Department of Mental Health v. Continental Security Life Insurance Co.

835 S.W.2d 349, 1992 Mo. App. LEXIS 967, 1992 WL 108115
CourtMissouri Court of Appeals
DecidedMay 26, 1992
DocketNo. WD 45373
StatusPublished
Cited by3 cases

This text of 835 S.W.2d 349 (Department of Mental Health v. Continental Security Life Insurance Co.) is published on Counsel Stack Legal Research, covering Missouri Court of Appeals primary law. Counsel Stack provides free access to over 12 million legal documents including statutes, case law, regulations, and constitutions.

Bluebook
Department of Mental Health v. Continental Security Life Insurance Co., 835 S.W.2d 349, 1992 Mo. App. LEXIS 967, 1992 WL 108115 (Mo. Ct. App. 1992).

Opinion

LOWENSTEIN, Chief Judge.

The underlying question in this suit for declaratory judgment involves the responsibilities of the Missouri Life and Health Guaranty Association (MIGA) under §§ 376.715 .758, RSMo Cum.Supp.1991, to the owner-policyholder of a group policy issued by an insolvent insurance company.
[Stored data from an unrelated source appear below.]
-- ==== Sys2Proof/Machine/LpRun.lean ====
section
/-! DEFINITION. The lattice port engine and the lattice switches: what LP commands do at issue, how a flit departs, passes a
switch and lands (06 R191 to R193; 09 R252 to R264). -/

namespace Sys2Proof.Machine

open Sys2Proof

/-! ### The switch table (09 R257, R258) -/

/-- The source code of an output of an entry: 0 N, 1 E, 2 S, 3 W, 4 L. -/
def latSrc (e : DWord) (out : Nat) : Nat := fld64 e (16 + 3 * out) 3
/-- The send stream of an entry. -/
def latSend (e : DWord) : Nat := fld64 e 32 6
/-- The receive stream of an entry. -/
def latRecv (e : DWord) : Nat := fld64 e 40 6
/-- Does an entry's local port depart? -/
def latDeparts (e : DWord) : Bool := (List.range 5).any fun o => decide (latSrc e o = 5)


/-- Does the table name a send stream, or a receive stream (06 R191)? -/
def Lat.names (l : Lat) (send : Bool) (s : Nat) : Bool :=
  l.live.any fun e => if send then latDeparts e && decide (latSend e = s)
    else decide (latSrc e 4 ≠ 0) && decide (latRecv e = s)

/-- The switch at an entry of its table: in effect for RUN cycles, or the empty set where the table has ended. -/
def Lat.at (l : Lat) (i : Nat) : Lat :=
  match l.live[i]? with
  | some e => { l with idx := i, left := runLen e, play := true }
  | none => { l with idx := i, left := 0, play := false }

/-- The entry in effect at a core's switch; none from the guard band on (09 R257). -/
def State.latEntry (s : State) (c : Nat) : Option DWord :=
  let l := (s.core c).lat
  if s.inWork && l.play then l.live[l.idx]? else none

/-! ### LP commands -/

/-- Do address and length break the limits of 06 R191? -/
def lpLimits (a n : Nat) : Bool := decide (a % 128 ≠ 0 ∨ n % 128 ≠ 0 ∨ n = 0 ∨ 16777088 < n)

/-- lp.send at issue (06 R191). -/
def State.issueLpSend (s : State) (c : Nat) (e : QEntry) (st : Strm) (src n : Nat) : State :=
  let k := s.core c
  if !k.lat.names true st.val then s.failCmd c .lp e ⟨0x58, 0⟩
  else if lpLimits src n then s.failCmd c .lp e ⟨0x59, 0⟩
  else if 2 ≤ (k.lp.sends.filter fun x => decide (x.strm = st)).length then s.failCmd c .lp e ⟨0x5A, 0⟩
  else
    match s.checkRange c src n with
    | some x => s.failCmd c .lp e x
    | none =>
      (s.updCore c fun k => { k with lp := { k.lp with sends := k.lp.sends ++ [⟨e.id, st, src, n, 0⟩] } }).start c .lp e .send

/-- lp.arm at issue (06 R191; 08 R248, R251). -/
def State.issueLpArm (s : State) (c : Nat) (e : QEntry) (st : Strm) (dst n : Nat) (add : Option (Word × Word)) : State :=
  let k := s.core c
  let addBad := match add with
    | some p => decide (p.2.toNat = 0 ∨ 65535 < p.2.toNat)
    | none => false
  let flagBad := match add with
    | some p => decide ((s.corePart c).fcount ≤ p.1.toNat)
    | none => false
  if !k.lat.names false st.val then s.failCmd c .lp e ⟨0x58, 0⟩
  else if lpLimits dst n || addBad then s.failCmd c .lp e ⟨0x59, 0⟩
  else if 2 ≤ (k.lp.arms.filter fun x => decide (x.strm = st)).length then s.failCmd c .lp e ⟨0x5A, 0⟩
  else
    match s.checkRange c dst n with
    | some x => s.failCmd c .lp e x
    | none =>
      if flagBad then s.failCmd c .lp e ⟨0x60, 0⟩
      else
        (s.updCore c fun k => { k with lp := { k.lp with arms := k.lp.arms ++ [⟨e.id, st, dst, n, 0, false, add⟩] } }).start c
          .lp e .arm

/-- lp.disarm at issue (06 R191; 08 R218): the untouched buffers of the stream are dropped and their commands complete; a
buffer partly written is LP_ARM. -/
def State.issueLpDisarm (s : State) (c : Nat) (e : QEntry) (st : Strm) : State :=
  let k := s.core c
  let mine := k.lp.arms.filter fun x => decide (x.strm = st)
  if !k.lat.names false st.val then s.failCmd c .lp e ⟨0x58, 0⟩
  else if mine.any (·.written) then s.failCmd c .lp e ⟨0x5A, 0⟩
  else
    let s1 := s.updCore c fun k => { k with lp := { k.lp with arms := k.lp.arms.filter fun x => decide (x.strm ≠ st) } }
    let ids := mine.map (·.id)
    (((s.core c).issued.filter fun i => ids.contains i.id && decide (i.finish = .arm)).foldl
      (fun t i => t.finishIssued c i) s1).finish c e

/-! ### Flits -/

/-- A void flit (09 R255). -/
def voidFlit : Flit := ⟨true, false, false, List.replicate 128 0, List.replicate 16 false⟩

/-- Which way an output leads: a neighbour with the input it enters, or a leg (09 R252, R261). -/
inductive Link where
  | core (c : Nat) (d : Dir)
  | leg (n : Nat)
  | nowhere
  deriving DecidableEq, Repr

/-- Where output 0 N, 1 E, 2 S or 3 W of a core's switch leads. -/
def State.linkOf (s : State) (c out : Nat) : Link :=
  let x := c % 16
  let y := c / 16
  if out = 0 then (if y = 0 then .leg x else .core (c - 16) .s)
  else if out = 1 then (if x = 15 then .nowhere else .core (c + 1) .w)
  else if out = 2 then (if y + 1 = s.rows then .leg (16 + x) else .core (c + 16) .n)
  else (if x = 0 then .nowhere else .core (c - 1) .e)

/-- The flits on their way to an input. -/
def Lat.input (l : Lat) : Dir → List Flit
  | .n => l.inN
  | .e => l.inE
  | .s => l.inS
  | .w => l.inW
  | .l => []

/-- The switch with the flits on their way to an input replaced. -/
def Lat.setInput (l : Lat) (d : Dir) (q : List Flit) : Lat :=
  match d with
  | .n => { l with inN := q }
  | .e => { l with inE := q }
  | .s => { l with inS := q }
  | .w => { l with inW := q }
  | .l => l

/-- The code of an input in a switch entry (09 R258). -/
def dirCode : Dir → Nat
  | .n => 1
  | .e => 2
  | .s => 3
  | .w => 4
  | .l => 5

/-- A leg's departure buffer. -/
def State.legOut (s : State) (n : Nat) : List Flit := Sparse.get (fun _ => []) s.tether.legDep n
/-- A leg's arrival buffer. -/
def State.legIn (s : State) (n : Nat) : List Flit := Sparse.get (fun _ => []) s.tether.legArr n

/-- The state with a leg's departure buffer replaced. -/
def State.setLegOut (s : State) (n : Nat) (q : List Flit) : State :=
  { s with tether := { s.tether with legDep := Sparse.set (fun _ => []) s.tether.legDep n q } }
/-- The state with a leg's arrival buffer replaced. -/
def State.setLegIn (s : State) (n : Nat) (q : List Flit) : State :=
  { s with tether := { s.tether with legArr := Sparse.set (fun _ => []) s.tether.legArr n q } }

/-- SCHED_MISS recorded by a core's LP, with the stream offset of the command it is about; where there is none the record's
offset is a free value (06 R192, R197, R199; log entry 22). -/
def State.lpMiss (s : State) (c : Nat) (pc : Option Nat) : State :=
  match pc with
  | some n => s.coreMiss c 4 n
  | none => State.coreMiss { s with free := s.free + 1 } c 4 (Config.noOffset s.free)

/-- The stream offset of an issued command, by its number. -/
def Core.pcOf (k : Core) (id : Nat) : Option Nat := (k.issued.find? fun i => decide (i.id = id)).map (·.pc)

/-- A flit leaves an output (09 R253, R256, R261): toward a neighbour of the same level, into a leg's departure buffer of 64,
or nowhere. At another level it is discarded at the receiver, which finds nothing in its cycle, and the sender records the
miss for the departure, with the offset of its send where it is its own. A flit already gone moves nothing. -/
def State.leaveBy (s : State) (c out : Nat) (f : Flit) (pc : Option Nat) : State :=
  match s.linkOf c out with
  | .core d i =>
    let put (u : State) (g : Flit) : State := u.updCore d fun k => { k with lat := k.lat.setInput i (k.lat.input i ++ [g]) }
    if f.gone then put s f
    else if s.level (s.regionOf c) = s.level (s.regionOf d) then put s f
    else (put (s.setBit (rLatStatus d) 14) { f with gone := true }).lpMiss c pc
  | .leg n =>
    let s1 := if f.late then s.lpMiss c none else s
    if f.gone then s1 else if (s1.legOut n).length < 64 then s1.setLegOut n (s1.legOut n ++ [{ f with late := false }]) else s1
  | .nowhere => s

/-- A flag operation leaves a source for its bank (08 R234). -/
def State.postFlag (s : State) (o : FlagOp) : State := { s with flags := { s.flags with ops := s.flags.ops ++ [o] } }

/-- LANDING_REFUSED recorded by a core (06 R193, R197, R199): no command stands behind the arrival, so the record's offset is a
free value (log entry 22). -/
def State.lpRefuse (s : State) (c st : Nat) : State :=
  let s0 := { s with free := s.free + 1 }
  let s1 := s0.setBit (rLpStatus c) 2
  let s2 := if bit (s.rd (rLpRefuse c)) 6 then s1 else s1.wr (rLpRefuse c) (BitVec.ofNat 32 (st + 64))
  (s2.gather 0x71 0 4 (s.partNo c) c (BitVec.ofNat 32 (Config.noOffset s.free))).failBeat

/-- A flit is deposited at the next position of the oldest armed buffer of a stream (06 R193; 08 R218, R246): a void flit
writes nothing, and neither does one that its link has discarded, whose position stays unwritten (09 R256; log entry 22); one put in for a late
crossing is the miss of the LP that it should have reached (11 R323); a full buffer is disarmed, its command completes and its flag add leaves. -/
def State.deposit (s : State) (c st : Nat) (f : Flit) : State :=
  let s := if f.late then s.lpMiss c none else s
  match (s.core c).lp.arms.find? fun a => decide (a.strm.val = st) with
  | none => if f.gone then s else s.lpRefuse c st
  | some a =>
    let at_ := a.dst + a.got
    let bad := ((List.range 16).filter fun g => f.poison.getD g false).map fun g => at_ + 8 * g
    let s1 :=
      if f.void || f.gone then s
      else
        let t := (s.writeAt c (spread at_ (f.bytes.take 128))).poisonAt c bad
        if bad.isEmpty then t else t.setBit (rLpStatus c) 3
    let a1 := { a with got := a.got + 128, written := a.written || !(f.void || f.gone) }
    if a1.got < a.bytes then
      s1.updCore c fun k => { k with lp := { k.lp with arms := k.lp.arms.map fun x => if x.id = a.id then a1 else x } }
    else
      let s2 := s1.updCore c fun k => { k with lp := { k.lp with arms := k.lp.arms.filter fun x => decide (x.id ≠ a.id) } }
      let s3 := ((s.core c).issued.filter fun i => decide (i.id = a.id)).foldl (fun t i => t.finishIssued c i) s2
      match a.add with
      | some p => s3.postFlag ⟨(s.corePart c).fbase + p.1.toNat, .add, p.2, c, 3, a.id⟩
      | none => s3

/-- A flit presented at a source of a switch goes to every output whose set selects it; one that no output selects is lost,
and counted where it is valid (09 R254, R259). -/
def State.pass (s : State) (c code : Nat) (f : Flit) (pc : Option Nat) : State :=
  let outs := match s.latEntry c with
    | some e => (List.range 5).filter fun o => decide (latSrc e o = code)
    | none => []
  let st := match s.latEntry c with
    | some e => latRecv e
    | none => 0
  if outs.isEmpty then (if f.void || f.gone then s else s.bump (rLatDiscards c))
  else outs.foldl (fun t o => if o = 4 then t.deposit c st f else t.leaveBy c o f pc) s

/-- The check of a flit's granules at the receiving switch (09 R255): single errors corrected and counted, others delivered
poisoned with LAT_STATUS.UE and a failed beat. -/
def State.checkFlit (s : State) (c : Nat) (f : Flit) (up : List Upset) : State × Flit :=
  let ce := (up.filter fun u => u.correctable && !f.poison.getD u.addr false).length
  let ue := (up.filter fun u => !u.correctable && !f.poison.getD u.addr false).map (·.addr)
  let s1 := if ce = 0 then s else (s.setBit (rLatStatus c) 12).bumpN (rLatCeCount c) ce
  let s2 := if ue.isEmpty then s1 else (s1.setBit (rLatStatus c) 13).failBeat
  (s2, { f with poison := (List.range 16).map fun g => f.poison.getD g false || ue.contains g })

end Sys2Proof.Machine
end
The policy in question is held by the Missouri Department of Mental Health on behalf of its patients, and gives the patients the right to convert the policy to an individual policy upon leaving the care of the Department. When the issuer, Continental Security Life (CSL), was declared insolvent in 1989, the majority of the premiums on the individual patients were paid-up, resulting in nearly $14,000,000 in benefits due DMH’s patients upon their deaths. The appellant, the Department of Mental Health (DMH), on behalf of the individuals in the group, demands that respondent MIGA reinsure, replace or find substitute insurance coverage for the group death-benefits policy DMH bought from CSL, under §§ 376.715 .758, RSMo Cum.Supp. 1991.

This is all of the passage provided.